Ola Hallengren Index Optimize Maintenance can we have data compression = page

  • I have a quick question on Ola Hallengren Index Optimize Maintenance . Do we have data_compression = page ?

    I have checked online and see @DataCompression = 'Page' --please add this line for IndexOptimize script .

    Not sure if it is true or not so checking with the experts.

  • easy to check - why not try it out instead of asking someone to confirm what you found - or read the code itself.

  • The client has an offshore team and they will not help or let me see what they are trying to do. I in the ProdFix env i was able to get the results they wanted but when ready to implement in  PROD , they raised an issue so nobody has a clue does it work or not work.

    Compression is new to us at this client , they invited a SQL Expert and he suggested ..

  • You may modifiy it by yourself. BTW. why do you want to use compression?

  • It is not DB compression and the SQL Server SME suggested we use compression = page during index rebuild option..

    @DataCompression = 'Page'

  • My opinion - if you don't have access to their systems, that means it is not your problem. You can't see how they have their script configured plus I doubt you can test it. Is it the base Ola script or did they customize it for their needs? If you can't say with 100% certainty and you have no access to verify, then it is not your problem. All you can do is suggest.
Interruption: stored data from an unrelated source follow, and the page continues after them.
-- ==== Sys2Proof/Machine/OwByte.lean ====
section
/-! DEFINITION. Presence detection, the byte transceiver and the busy poll (41_ow_presence_bytes.md R150 to R153). -/

namespace Sys2Proof.Machine

/-- The reset pulse and presence sample up to their event (30_encoding.md R105). -/
def resetSlot (u : OwUnit) : Bit × OwUnit :=
  owProbe Config.tRstLow Config.tPdSample Config.tPdRecover u

/-- `DetectPresence()` (R150): 1 when a device answered, that is, when the sample is 0. -/
def detectPresence (u : OwUnit) : Bit × OwUnit :=
  (!(resetSlot u).1, (resetSlot u).2.emit (.reset (resetSlot u).1))

/-- `ow_mask <- (ow_mask << 1)[7:0]` (R154). -/
def shiftMask (u : OwUnit) : OwUnit := { u with mask := u.mask <<< 1 }

/-- The loop of `WriteByte` (R151); the first argument bounds the loop tests. -/
def writeByteLoop (b : Byte) : Nat → OwUnit → OwUnit
  | 0, u => u
  | k + 1, u =>
    if u.mask = 0 then u else writeByteLoop b k (shiftMask (writeBit (b &&& u.mask != 0) u))

/-- `WriteByte(b)` (R151): nine loop tests, the ninth finding the mask overflowed to 0. -/
def writeByte (b : Byte) (u : OwUnit) : OwUnit := writeByteLoop b 9 { u with mask := 0x01 }

/-- `WriteByte` of each byte of a list, in order. -/
def writeBytes : List Byte → OwUnit → OwUnit
  | [], u => u
  | b :: bs, u => writeBytes bs (writeByte b u)

/-- `if s == 1: ow_shift <- ow_shift | ow_mask` (R152). -/
def shiftIn (s : Bit) (u : OwUnit) : OwUnit := if s then { u with shift := u.shift ||| u.mask } else u

/-- The loop of `ReadByte` (R152); the first argument bounds the loop tests. -/
def readByteLoop : Nat → OwUnit → OwUnit
  | 0, u => u
  | k + 1, u =>
    if u.mask = 0 then u else readByteLoop k (shiftMask (shiftIn (readBit u).1 (readBit u).2))

/-- The unit after `ReadByte()`; the byte is its `shift` (R152). -/
def readByte (u : OwUnit) : OwUnit := readByteLoop 9 { u with shift := 0x00, mask := 0x01 }

/-- The end of `ow.detect_presence` (R150): the answer, or `Absence`. -/
def presenceResult (present : Bit) (s : State) : State := if present then finish 1 s else raise .absence s

/-- `ow.detect_presence` (R150). -/
def execOwDetectPresence (s : State) : Host.Outcome State Fault Refusal :=
  .next (presenceResult (detectPresence s.ow).1 { s with ow := (detectPresence s.ow).2 })

/-- `ow.write_byte byte` (R151). -/
def execOwWriteByte (byte : Byte) (s : State) : Host.Outcome State Fault Refusal :=
  .next (finish 0 { s with ow := writeByte byte s.ow })

/-- `ow.read_byte` (R152). -/
def execOwReadByte (s : State) : Host.Outcome State Fault Refusal :=
  .next (finish (readByte s.ow).shift { s with ow := readByte s.ow })

/-- `ow.is_busy` (R153): the complement of one read slot. -/
def execOwIsBusy (s : State) : Host.Outcome State Fault Refusal :=
  .next (finish (bitByte (!(readBit s.ow).1)) { s with ow := (readBit s.ow).2 })

end Sys2Proof.Machine
end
    Also, I tend not to blindly trust SQL Server SME's at a company only because it is easy for them to be the SME when it was originally set up and not grow and learn - you get in a rut and things work so you keep going without knowing about new features. OR you get the opposite effect where a new feature comes in and they want everyone to start using it without understanding the impact. Compression does have impact (higher CPU utilization for example) so I'd be sure to test things before randomly turning features on or off, even if recommended by an SME.
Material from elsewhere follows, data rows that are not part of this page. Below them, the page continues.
-- ==== Sys2Proof/Machine/TwControl.lean ====
section
/-! DEFINITION. `tw.enable`, `tw.disable`, `tw.is_enabled` (43_tw_control_biu.md R201 to R203). -/

namespace Sys2Proof.Machine

/-- The guarded writes of `tw.enable` (R201). -/
def enableUnit (u : TwUnit) : TwUnit := if u.enabled then u else { u with pullup := true, enabled := true }

/-- The writes of `tw.disable` (R202). -/
def disableUnit (u : TwUnit) : TwUnit := { u with pullup := false, enabled := false }

/-- `tw.enable` (R201). -/
def execTwEnable (s : State) : Host.Outcome State Fault Refusal :=
  .next (finish 0 { s with tw := enableUnit s.tw })

/-- `tw.disable` (R202): refused in the middle of a transaction or of a stop (U7). -/
def execTwDisable (s : State) : Host.Outcome State Fault Refusal :=
  if mayDisable s then .next (finish 0 { s with tw := disableUnit s.tw }) else .refused .twDisableInTransaction

/-- `tw.is_enabled` (R203). -/
def execTwIsEnabled (s : State) : Host.Outcome State Fault Refusal := .next (finish (bitByte s.tw.enabled) s)

end Sys2Proof.Machine
end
    Now that being said, I doubt that Ola's script has the built-in feature to turn on page compression across all indexes in a database as that is not often what you want to do. The decision for index compression should be set up at index creation time and changed only after careful testing. The script MAY support that, but I highly doubt that it would as MOST of the time, that's not what you want to do.

    BUT the best place to determine if something has a feature is to check the docs - docs for Ola's index maintenance are here https://ola.hallengren.com/sql-server-index-and-statistics-maintenance.html - and I see no mention of "compression" in there, so it is likely they don't natively support it. That doesn't mean that your client didn't modify the script to support it though...

     

    Just my 2 cents 🙂

    The above is all just my opinion on what you should do. 
    As with all advice you find on a random internet forum - you shouldn't blindly follow it.  Always test on a test server to see if there is negative side effects before making changes to live!
    I recommend you NEVER run "random code" you found online on any system you care about UNLESS you understand and can verify the code OR you don't care if the code trashes your system.
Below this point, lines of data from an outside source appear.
/-! ### The single-wire unit: CRC, ROM, selection, alarm search -/

/-- R170: one call folds the byte's bits, least significant first, into a register that shifts right, XOR 0x8C when the
feedback bit is 1; the other form the rule gives (XOR 0x18, shift, set bit 7) is the same function; and the rule's
worked example, step by step. -/
def Obligations.CrcFormsAgree : Prop :=
  (∀ crc b : Byte,
    crc8Update crc b =
        (List.range 8).foldl
          (fun (c : Byte) i => if xor (c.getLsbD 0) (b.getLsbD i) then (c >>> 1) ^^^ 0x8C else c >>> 1) crc ∧
      crc8Update crc b =
        (List.range 8).foldl
          (fun (c : Byte) i =>
            let fb := xor (c.getLsbD 0) (b.getLsbD i)
            ((if fb then c ^^^ 0x18 else c) >>> 1) ||| (if fb then 0x80 else 0x00))
          crc) ∧
    (List.range 8).map (fun k => (List.range (k + 1)).foldl (fun c i => crcStep c ((0x28 : Byte).getLsbD i)) 0x00) =
      [0x00, 0x00, 0x00, 0x8C, 0x46, 0xAF, 0xDB, 0xE1] ∧
    crc8Update 0x00 0x28 = 0xE1

/-- R172: folding a byte into a CRC equal to it gives 0, so the CRC over all 8 bytes of a code is 0 exactly when the
code is valid; the all-zero code is valid, the all-ones code is not and its CRC is 0x14. -/
def Obligations.CrcOfAWholeCode : Prop :=
  (∀ c : Byte, crc8Update c c = 0x00) ∧
    (∀ code : Vector Byte 8, crc8 code.toList = 0x00 ↔ romValid code = true) ∧
    romValid (Vector.replicate 8 0x00) = true ∧ romValid (Vector.replicate 8 0xFF) = false ∧
    crc8 (List.replicate 7 0xFF) = 0x14

/-- R171: for a fixed byte sequence the final CRC is a one-to-one function of the initial one, and computing it byte by
byte or over a concatenation in one pass is the same. -/
def Obligations.CrcFoldsByteByByte : Prop :=
  (∀ (bs : List Byte) (c c' : Byte), bs.foldl crc8Update c = bs.foldl crc8Update c' → c = c') ∧
    ∀ xs ys : List Byte, crc8 (xs ++ ys) = ys.foldl crc8Update (crc8 xs)

/-- `ow.read_rom` (R174): with no device, `Absence` after the reset event alone; else the command byte and 64 read
slots, and the code in hbuf[0..7] if its CRC holds, hbuf untouched and `DataIntegrity` if not. -/
def Obligations.ReadRomOutcomes : Prop :=
  ∀ s : State,
    let level := s.ow.bus.draw.1
    let bus := s.ow.bus.draw.2
    let code := bus.upcomingRom
    let absent : State := { s with ow := { s.ow with drive := false, timer := 0, bus := bus.record [.reset true] } }
    let present : State :=
      { s with
        ow :=
          { s.ow with
            drive := false
            timer := 0
            mask := 0
            shift := code[7]
            scratch := code
            crc := crc8 (code.toList.take 7)
            bus :=
              (bus.afterDraws 64).record
                (.reset false :: byteSlots s.par.cmdReadRom ++ (bus.upcoming 64).map .rd) } }
    exec .owReadRom s =
      .next
        (if level then raise .absence absent
        else if crc8 (code.toList.take 7) = code[7] then finish 0x01 (memWriteFrom 0 code.toList present)
        else raise .dataIntegrity present)

/-- What `ow.read_rom` leaves in hbuf (R173, R174): on success the eight bytes of a valid code at indexes 0 to 7, every
other byte as before; on any failure every byte as before. -/
def Obligations.ReadRomWritesOnlyAValidCode : Prop :=
  ∀ s t : State, exec .owReadRom s = .next t →
    (t.resReason = .none → romValid t.ow.scratch = true ∧
      (∀ i : Fin 8, t.hbufByte (BitVec.ofNat 8 i) = some t.ow.scratch[i]) ∧
      ∀ a : Byte, 8 ≤ a.toNat → t.hbufByte a = s.hbufByte a) ∧
      (t.resReason ≠ .none → ∀ a : Byte, t.hbufByte a = s.hbufByte a)

/-- `ow.match_rom` (R175) and `ow.skip_rom` (R176): write slots of the command byte, and of hbuf[0..7] in order for
the first; no reset, no read, no check. A byte of hbuf that nothing has written is sent as a free byte (log 4). -/
def Obligations.SelectionSendsTheBytes : Prop :=
  ∀ s : State,
    let sent (es : List OwEvent) : OwUnit :=
      { s.ow with drive := false, timer := 0, mask := 0, bus := s.ow.bus.record es }
    exec .owSkipRom s = .next (finish 0x00 { s with ow := sent (byteSlots s.par.cmdSkipRom) }) ∧
      exec .owMatchRom s =
        .next
          (finish 0x00
            { s with
              fresh := freshAfter s.hbuf [0, 1, 2, 3, 4, 5, 6, 7] s.fresh
              ow :=
                sent
                  (byteSlots s.par.cmdMatchRom ++
                    (hbufBytes s.hbuf [0, 1, 2, 3, 4, 5, 6, 7] s.fresh).flatMap byteSlots) })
  • Ola's index script DOES NOT allow for datacompression as a parameter.

    while anyone can change it and allow for that to be supplied as a parameter, this is not desirable, nor needed in its majority of cases, as compression should be decided on a per index/table basis, not blindly applied the same to all of them.

    note that the script does a REBUILD (DO NOT ALLOW THEM to use Reorg EXCEPT for columnstore indexes) - which means that whatever compression was defined on the index will be retained.

  • Thanks a lot for your suggestions ..Brian Gale & Frederico_Fonseca i would suggest them but not get too deeply involved .

    @DataCompression = 'Page' --please add this line for IndexOptimize script . this was mentioned so really not sure if this exists or not so i will stay out and suggest them ..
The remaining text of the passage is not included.